What you have to do: Find each line below that includes "frameBadHeader", then copy it.

Supplied records:
========================================================================
-- ==== Sys2Proof/Laws/PerInstr.lean ====
section
/-! SUPPORT. The per-instruction family RoundTrip: a well-formed instruction is what its encoding decodes to. -/

set_option Elab.async false

namespace Sys2Proof.Laws.RoundTrip

/-- The decoder gives back a well-formed instruction from its encoding. -/
def Statement (i : Instr) : Prop := i.wellFormed = true → decode (encode i) = .ok i

theorem nop : Statement .nop := fun _ => by decide

theorem crcInit : Statement .crcInit := fun _ => by decide

theorem crcByte (b : Byte) : Statement (.crcByte b) := fun _ => by simp [encode, decode, decodeWord]

theorem arm : Statement .arm := fun _ => by decide

theorem rxByte (b : Byte) : Statement (.rxByte b) := fun _ => by simp [encode, decode, decodeWord]

theorem attemptEnd : Statement .attemptEnd := fun _ => by decide

theorem rxError : Statement .rxError := fun _ => by decide

theorem reserved111 : Statement .reserved111 := fun _ => by decide

theorem reset : Statement .reset := fun _ => rfl

/-- The header the frame rows carry is the fixed one. -/
theorem headerMatches_config : headerMatches config.startCode config.periphAddr = true := by decide

/-- The two conditions of a control frame's row. -/
theorem controlOk_parts (len cmd lo hi : Byte) (h : controlOk len cmd lo hi = true) :
    lengthByteOk len (frameLength []) = true ∧
      checksumMatches (frameBody config.startCode config.periphAddr len cmd []) lo hi = true := by
  simpa [controlOk] using h

theorem frameAck (len crcLo crcHi : Byte) : Statement (.frameAck len crcLo crcHi) := by
  intro h
  obtain ⟨hl, hc⟩ := controlOk_parts _ _ _ _ h
  rw [encode, decode_line_of_length _ _ _ _ _ _ _ hl]
  simp [classifyFrame, headerMatches_config, hc, -config_startCode, -config_periphAddr, -config_ackSentinel]

theorem frameNack (len crcLo crcHi : Byte) : Statement (.frameNack len crcLo crcHi) := by
  intro h
  obtain ⟨hl, hc⟩ := controlOk_parts _ _ _ _ h
  rw [encode, decode_line_of_length _ _ _ _ _ _ _ hl]
  have hne : (config.nackSentinel == config.ackSentinel) = false := by decide
  simp [classifyFrame, headerMatches_config, hc, hne, -config_startCode, -config_periphAddr, -config_nackSentinel,
    -config_ackSentinel]

theorem frameIllegal (len crcLo crcHi : Byte) : Statement (.frameIllegal len crcLo crcHi) := by
  intro h
  obtain ⟨hl, hc⟩ := controlOk_parts _ _ _ _ h
  rw [encode, decode_line_of_length _ _ _ _ _ _ _ hl]
  have h1 : (config.illegalSentinel == config.ackSentinel) = false := by decide
  have h2 : (config.illegalSentinel == config.nackSentinel) = false := by decide
  simp [classifyFrame, headerMatches_config, hc, h1, h2, -config_startCode, -config_periphAddr, -config_nackSentinel,
    -config_ackSentinel, -config_illegalSentinel]

theorem frameData (len cmd : Byte) (payload : List Byte) (crcLo crcHi : Byte) :
    Statement (.frameData len cmd payload crcLo crcHi) := by
  intro h
  simp only [Instr.wellFormed, Bool.and_eq_true, Bool.not_eq_true'] at h
  obtain ⟨⟨hl, hc⟩, hk⟩ := h
  rw [encode, decode_line_of_length _ _ _ _ _ _ _ hl]
  cases payload with
  | cons x xs => simp [classifyFrame, headerMatches_config, hc, -config_startCode, -config_periphAddr]
  | nil =>
    simp only [isControl, isSentinel, List.isEmpty_nil, Bool.true_and, Bool.or_eq_false_iff] at hk
    obtain ⟨⟨ha, hn⟩, hi⟩ := hk
    simp [classifyFrame, headerMatches_config, hc, ha, hn, hi, -config_startCode, -config_periphAddr,
      -config_nackSentinel, -config_ackSentinel, -config_illegalSentinel]

theorem frameBadHeader (start addr len cmd : Byte) (payload : List Byte) (crcLo crcHi : Byte) :
    Statement (.frameBadHeader start addr len cmd payload crcLo crcHi) := by
  intro h
  simp only [Instr.wellFormed, Bool.and_eq_true, Bool.not_eq_true'] at h
  rw [encode, decode_line_of_length _ _ _ _ _ _ _ h.1]
  simp [classifyFrame, h.2]

theorem frameBadCrc (len cmd : Byte) (payload : List Byte) (crcLo crcHi : Byte) :
    Statement (.frameBadCrc len cmd payload crcLo crcHi) := by
  intro h
  simp only [Instr.wellFormed, Bool.and_eq_true, Bool.not_eq_true'] at h
  rw [encode, decode_line_of_length _ _ _ _ _ _ _ h.1]
  simp [classifyFrame, headerMatches_config, h.2, -config_startCode, -config_periphAddr]

end Sys2Proof.Laws.RoundTrip
end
========================================================================
Result:
theorem frameBadHeader (start addr len cmd : Byte) (payload : List Byte) (crcLo crcHi : Byte) :
    Statement (.frameBadHeader start addr len cmd payload crcLo crcHi) := by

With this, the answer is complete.